Why “just smoothing” is no longer enough
Recent vision-language-action (VLA) models—most notably π0—show that sampling actions from a learned distribution is a game-changer. π0’s flow-matching action expert can start from pure Gaussian noise and iteratively “denoise” its way to a fluent 50 Hz robot control chunk.
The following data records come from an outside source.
-- ==== Sys2Proof/Machine/Parts/Eth.lean ====
section
/-! DEFINITION. The state of the MACs, gPTP and the VDP server that no register holds (chapter 17). -/

namespace Sys2Proof.Machine

/-- A frame that waits in an egress queue: destination MAC, IPv4 address and UDP port (0: none), EtherType, payload, and the
DTIME in ns before which it is not queued (R360). -/
structure EthOut where
  mac : Nat
  ip : Nat
  port : Nat
  etype : Nat
  data : List Byte
  due : Nat
deriving DecidableEq, Repr

/-- A gate entry: gates and interval in ns. -/
structure GateEnt where
  gates : Nat
  ns : Nat
deriving DecidableEq, Repr

/-- A MAC. Times of gate lists are DTIME in ns. -/
structure EthMac where
  /-- Gates that are open. -/
  gates : Nat
  /-- The operational list, its cycle and its base. -/
  oper : List GateEnt
  cycle : Nat
  base : Nat
  /-- Time of a pending activation, and the list that it brings. -/
  adminAt : Option Nat
  admin : List GateEnt
  adminCycle : Nat
  adminBase : Nat
  /-- Root time at which the line is free, the interframe gap included. -/
  freeAt : Nat
  q : Tab (List EthOut)
  /-- Credit of each shaper in kbit/s times root cycles, the root time to which it is current, and the end of the frame that the queue sends. -/
  credit : Tab Int
  creditAt : Tab Nat
  sendEnd : Tab Nat
deriving DecidableEq, Repr

def EthMac.init : EthMac :=
  { gates := 255, oper := [], cycle := 1000000, base := 0, adminAt := none, admin := [], adminCycle := 0, adminBase := 0,
    freeAt := 0, q := [], credit := [], creditAt := [], sendEnd := [] }

/-- A VDP datagram that has been accepted: MAC, source, and the bytes. -/
structure VdpIn where
  mac : Nat
  src : Nat
  ip : Nat
  port : Nat
  data : List Byte
deriving DecidableEq, Repr

/-- A session (R357). `no` names it in requests; `push` is the root time of the last event push. -/
structure VdpSess where
  no : Nat
  mac : Nat
  src : Nat
  ip : Nat
  port : Nat
  id : Nat
  seq : Nat
  ans : List Byte
  lastAt : Nat
  push : Option Nat
deriving DecidableEq, Repr

/-- A channel (R359 to R361): session, direction (0 publishes, 1 consumes, 2 pushes events), M or the class mask, and the mapping
entries. `from_` is the first cycle of a publishing channel, or the next record of an event channel; `last` the number after
the last cycle published, or the root time of the last frame consumed; `told`: a timeout has been reported. -/
structure VdpChan where
  no : Nat
  dir : Nat
  m : Nat
  map : List Nat
  from_ : Nat
  last : Nat
  told : Bool
deriving DecidableEq, Repr

/-- The servo: I of R349, Syncs in a row below LOCK_NS, root time of the last Sync, and whether a deferral has been reported. -/
structure Servo where
  i : Rat
  run : Nat
  lastAt : Nat
  deferred : Bool
deriving DecidableEq, Repr

def Servo.init : Servo := ⟨0, 0, 0, false⟩

structure EthSt where
  mac : Tab EthMac
  vdpIn : List VdpIn
  sess : List VdpSess
  /-- Sessions made so far. -/
  made : Nat
  chan : Tab (Option VdpChan)
  servo : Servo
  /-- A bad VDP frame has been reported since the counter of the MAC was last read as 0. -/
  badTold : List Nat
deriving DecidableEq, Repr

def EthSt.init : EthSt := ⟨[], [], [], 0, [], .init, []⟩

end Sys2Proof.Machine
end

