-- ==== Sys2Proof/Machine/Stream.lean ====
section
/-! DEFINITION. Camera streams, the sensor command queues, and the sample rings (chapter 06). -/

namespace Sys2Proof.Machine

def State.cam (s : State) (k : Nat) : CamSt := s.str.cam.get .init k
def State.setCam (s : State) (k : Nat) (c : CamSt) : State := { s with str := { s.str with cam := s.str.cam.set k c } }
def State.scq (s : State) (p : Nat) : ScqSt := s.str.scq.get .init p
def State.setScq (s : State) (p : Nat) (c : ScqSt) : State := { s with str := { s.str with scq := s.str.scq.set p c } }

/-- EVT_STR_CFG_REJECT for an offset. -/
def strReject (tid off : Nat) (s : State) : State := raise .strCfgReject tid off s

/-- Is stream k enabled (R118)? -/
def strOn (s : State) (k : Nat) : Bool := if k < 32 then s.rdBit .strEnLo k else s.rdBit .strEnHi (k - 32)

/-- Do the clocks of Campion and the CSI-2 ports run (Table CLK-8)? -/
def camOn (s : State) : Bool := s.rdBit .ckgEnStat 12

/-- The root time at which the next PCLK begins. -/
def pclkNext (s : State) : Nat := s.clk.epoch + ((s.now - s.clk.epoch) / rootPerP + 1) * rootPerP

/-- A write by the stream hardware: port 6, TID 3. -/
def strWrite (a : Nat) (l : List Byte) (s : State) : Nat × State := busWrite 6 3 a l s

/-! Pixels (R119, R121). -/

/-- Bit depth of a RAW data type (Table STR-2). -/
def rawBits (dt : Nat) : Option Nat :=
  match dt with
  | 0x2A => some 8
  | 0x2B => some 10
  | 0x2C => some 12
  | 0x2D => some 14
  | 0x2E => some 16
  | _ => none

/-- Bytes of a line of `w` pixels. -/
def lineBytes (dt w : Nat) : Nat :=
  match dt with
  | 0x1E => 2 * w
  | 0x24 => 3 * w
  | _ => match rawBits dt with
    | some b => w * b / 8
    | none => w

/-- The pixels of one packed group of bytes. -/
def unpackGroup (b : Nat) (g : List Nat) : List Nat :=
  let x (k : Nat) := g.getD k 0
  match b with
  | 8 => [x 0]
  | 10 => (List.range 4).map fun k => x k * 4 + bitsOf (x 4) (2 * k) 2
  | 12 => (List.range 2).map fun k => x k * 16 + bitsOf (x 2) (4 * k) 4
  | 14 =>
    let low := x 4 + x 5 * 256 + x 6 * 65536
    (List.range 4).map fun k => x k * 64 + bitsOf low (6 * k) 6
  | _ => [x 0 * 256 + x 1]

/-- Bytes of one packed group. -/
def groupBytes (b : Nat) : Nat :=
  match b with
  | 8 => 1
  | 10 => 5
  | 12 => 3
  | 14 => 7
  | _ => 2

/-- Unpack a line to 16-bit pixels: p << (16 − b). -/
def unpackLine (b : Nat) (l : List Byte) : List Nat :=
  let n := l.length / groupBytes b
  (List.range n).flatMap fun g =>
    (unpackGroup b (((l.drop (g * groupBytes b)).take (groupBytes b)).map BitVec.toNat)).map (· * 2 ^ (16 - b))

/-- Pack a component value into one group of a RAW line. -/
def packGroup (b v : Nat) : List Nat :=
  match b with
  | 8 => [v % 256]
  | 10 => let p := v % 1024; List.replicate 4 (p / 4) ++ [p % 4 * 85]
  | 12 => let p := v % 4096; List.replicate 2 (p / 16) ++ [p % 16 * 17]
  | 14 =>
    let p := v % 16384
    let low := p % 64 * 266305
    List.replicate 4 (p / 64) ++ [low % 256, low / 256 % 256, low / 65536]
  | _ => [v / 256 % 256, v % 256]

/-- A colour plane source: pixel of row r and column c; a row that was not received good has free pixels. -/
structure Plane where
  w : Nat
  h : Nat
  rows : List (Nat × List Nat)
  draw : Nat

/-- Mirror a coordinate at the edges, so that a neighbour outside is the one inside (R121). -/
def mirror (n : Nat) (x : Int) : Nat :=
  if x < 0 then (-x).toNat else if (n : Int) ≤ x then (2 * (n : Int) - 2 - x).toNat else x.toNat

def Plane.px (p : Plane) (r c : Int) : Nat :=
  let r := mirror p.h r
  let c := mirror p.w c
  match p.rows.find? fun x => x.1 == r with
  | some x => x.2.getD c 0
  | none => (Config.freeAt p.draw (r * 16384 + c)).toNat % 65536

/-- The colour of a pixel: 0 R, 1 G, 2 B, by CMP_CFG.BAYER. -/
def bayerAt (pat : Nat) (r c : Int) : Nat :=
  let k := (r % 2 * 2 + c % 2).toNat
  match pat with
  | 0 => [0, 1, 1, 2].getD k 0
  | 1 => [1, 0, 2, 1].getD k 0
  | 2 => [1, 2, 0, 1].getD k 0
  | _ => [2, 1, 1, 0].getD k 0

/-- Bilinear demosaic of one colour over the 3 × 3 window, times 4 (R121, Table STR-3). -/
def demosaic4 (pat : Nat) (p : Plane) (r c : Nat) (ch : Nat) : Nat :=
  if bayerAt pat r c = ch then 4 * p.px r c
  else
    let at_ := [(-1, -1), (-1, 0), (-1, 1), (0, -1), (0, 1), (1, -1), (1, 0), (1, 1)].filter
      fun (d : Int × Int) => bayerAt pat (r + d.1) (c + d.2) == ch
    (at_.map fun d => p.px (r + d.1) (c + d.2)).sum * 4 / at_.length

/-- White-balance gain of a colour. -/
def wbGain (s : State) (port ch : Nat) : Nat :=
  match ch with
  | 0 => s.rd .cmpWbR port
  | 1 => s.rd .cmpWbG port
  | _ => s.rd .cmpWbB port

/-- Colour matrix entry. -/
def ccmAt (s : State) (port i j : Nat) : Int :=
  signed 16 (match i, j with
    | 0, 0 => s.rd .cmpC00 port
    | 0, 1 => s.rd .cmpC01 port
    | 0, _ => s.rd .cmpC02 port
    | 1, 0 => s.rd .cmpC10 port
    | 1, 1 => s.rd .cmpC11 port
    | 1, _ => s.rd .cmpC12 port
    | _, 0 => s.rd .cmpC20 port
    | _, 1 => s.rd .cmpC21 port
    | _, _ => s.rd .cmpC22 port)

/-- The RGB16 values of a pixel after white balance and colour matrix; the exact product is rounded once, at the matrix. -/
def rgb16At (s : State) (port : Nat) (p : Plane) (r c : Nat) : List Nat :=
  let wb (ch : Nat) : Nat := min (demosaic4 (s.rd .cmpBayer port) p r c ch * wbGain s port ch) (0xFFFF * 16384)
  (List.range 3).map fun i =>
    let x := (List.range 3).foldl (fun (x : Int) j => x + ccmAt s port i j * wb j) 0
    min 0xFFFF (max 0 (rne x (2 ^ 26))).toNat

/-- RGB888 of a 16-bit value. -/
def to8 (v : Nat) : Nat := min 255 (rne v 256).toNat

/-- Output bytes of a pixel by OUTFMT. -/
def outPixel (fmt : Nat) (rgb : List Nat) : List Nat :=
  match fmt with
  | 0 => rgb.flatMap fun v => [v % 256, v / 256]
  | 1 => rgb.map to8
  | _ => [(77 * to8 (rgb.getD 0 0) + 150 * to8 (rgb.getD 1 0) + 29 * to8 (rgb.getD 2 0) + 128) / 256]

/-- Is the channel the ISP channel of its port? -/
def camIsp (s : State) (k : Nat) : Bool := s.rd .camMode k == 0

/-- A filled output row (R132). -/
def fillRow (s : State) (k : Nat) : List Byte :=
  let w := s.rd .camW k
  let v := s.rd .camFill k
  let l : List Nat :=
    if camIsp s k then
      (List.range w).flatMap fun _ => match s.rd .camOutfmt k with
        | 0 => [v % 256, v / 256, v % 256, v / 256, v % 256, v / 256]
        | 1 => [v % 256, v % 256, v % 256]
        | _ => [v % 256]
    else
      match rawBits (s.rd .camDt k) with
      | some b => (List.range (lineBytes (s.rd .camDt k) w / groupBytes b)).flatMap fun _ => packGroup b v
      | none => List.replicate (lineBytes (s.rd .camDt k) w) (v % 256)
  l.map (BitVec.ofNat 8)

/-! Commits and the applied FIFO (R123 to R125). -/

/-- The registers show the oldest entry. -/
def showApplied (k : Nat) (s : State) : State :=
  let e := (s.cam k).fifo.headD ⟨0, 0, 0, 0⟩
  (((s.wr .camAppFnum e.fnum k).wr .camAppTag e.tag k).wr .camAppStatus e.status k).wr .camAppFcnt e.fcnt k

/-- Enter a record into the applied FIFO. -/
def pushApplied (k : Nat) (e : CamApplied) (s : State) : State :=
  let c := s.cam k
  if c.fifo.length < 16 then showApplied k (s.setCam k { c with fifo := c.fifo ++ [e] })
  else raise .camAppliedOvf 3 k (s.bump .camAovf 1 k)

def camCommit (tid k : Nat) (tag : Byte) (s : State) : State :=
  let a := s.rd .camAddrHi k * 2 ^ 32 + s.rd .camAddrLo k
  if a % 128 ≠ 0 then strReject tid (0x11C + k * 0x80) s
  else
    let c := s.cam k
    let s :=
      match c.pend with
      | none => s
      | some p =>
        pushApplied k ⟨0, p.tag, 3, 0⟩ (raise .camCommitReplaced 3 (k + p.tag * 256) (s.bump .camCrepl 1 k))
    let s := s.setCam k { s.cam k with pend := some ⟨a, tag.toNat, pclkNext s⟩ }
    (s.wr .camPendP 1 k).wr .camPendTag tag.toNat k

def camAppliedPop (k : Nat) (s : State) : State :=
  showApplied k (s.setCam k { s.cam k with fifo := (s.cam k).fifo.drop 1 })

/-- A pending commit that completed in an earlier PCLK becomes live at a Frame Start. -/
def applyCommit (k fnum : Nat) (implied : Bool) (fcnt : Nat) (s : State) : State :=
  let c := s.cam k
  match c.pend with
  | none => s
  | some p =>
    if p.due ≤ s.now then
      let s := s.setCam k { c with pend := none, live := true, tag := p.tag }
      let s := ((s.wr .camPendP 0 k).wr .camLiveLo p.addr k).wr .camLiveHi (p.addr / 2 ^ 32) k
      pushApplied k ⟨if implied then 0 else fnum, p.tag, if implied then 2 else 1, fcnt⟩ s
    else s

/-! The sensor command queue (R127 to R131). -/

/-- SCQ_STAT.SETS and FREE. -/
def showScq (p : Nat) (s : State) : State :=
  let q := s.scq p
  let run := match q.run with
    | some r => r.set.writes.length
    | none => 0
  let held := q.acc.length + run + (q.sets.map fun x => x.writes.length).sum
  (s.wr .scqSets (q.sets.length + b2n q.run.isSome) p).wr .scqFree (64 - held) p

def scqEntry (tid p : Nat) (v : Word) (s : State) : State :=
  if s.rd .scqFree p = 0 then strReject tid (0x1804 + p * 0x20) s
  else showScq p (s.setScq p { s.scq p with acc := (s.scq p).acc ++ [(bitsOf v.toNat 0 16, bitsOf v.toNat 16 16)] })

def scqSubmit (tid p : Nat) (epoch : Byte) (s : State) : State :=
  if 4 ≤ s.rd .scqSets p then strReject tid (0x1808 + p * 0x20) s
  else
    let q := s.scq p
    showScq p (s.setScq p { q with acc := [], sets := q.sets ++ [⟨epoch.toNat, q.acc, pclkNext s⟩] })

/-- The I²C transfer of one register write (R128). -/
def scqSend (p : Nat) (w : Nat × Nat) (s : State) : State :=
  s.send .i2c (s.rd .scqBus p) (s.rd .scqAddr p)
    (beBytes (s.rd .scqAw p + 1) w.1 ++ beBytes (s.rd .scqDw p + 1) w.2)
If HPSTM could do the same for human motion we would gain:
Need | Benefit of a generative HPSTM |
---|---|
Data augmentation | Cheap, limitless synthetic trajectories for imitation learning |
Planning diversity | Multiple motion roll-outs instead of one “best guess” |
Probabilistic control | Physics-aware uncertainty that downstream controllers can exploit |
Design sketch: HPSTM-Gen
We keep 90 % of the original network and swap only the learning objective and the inference loop.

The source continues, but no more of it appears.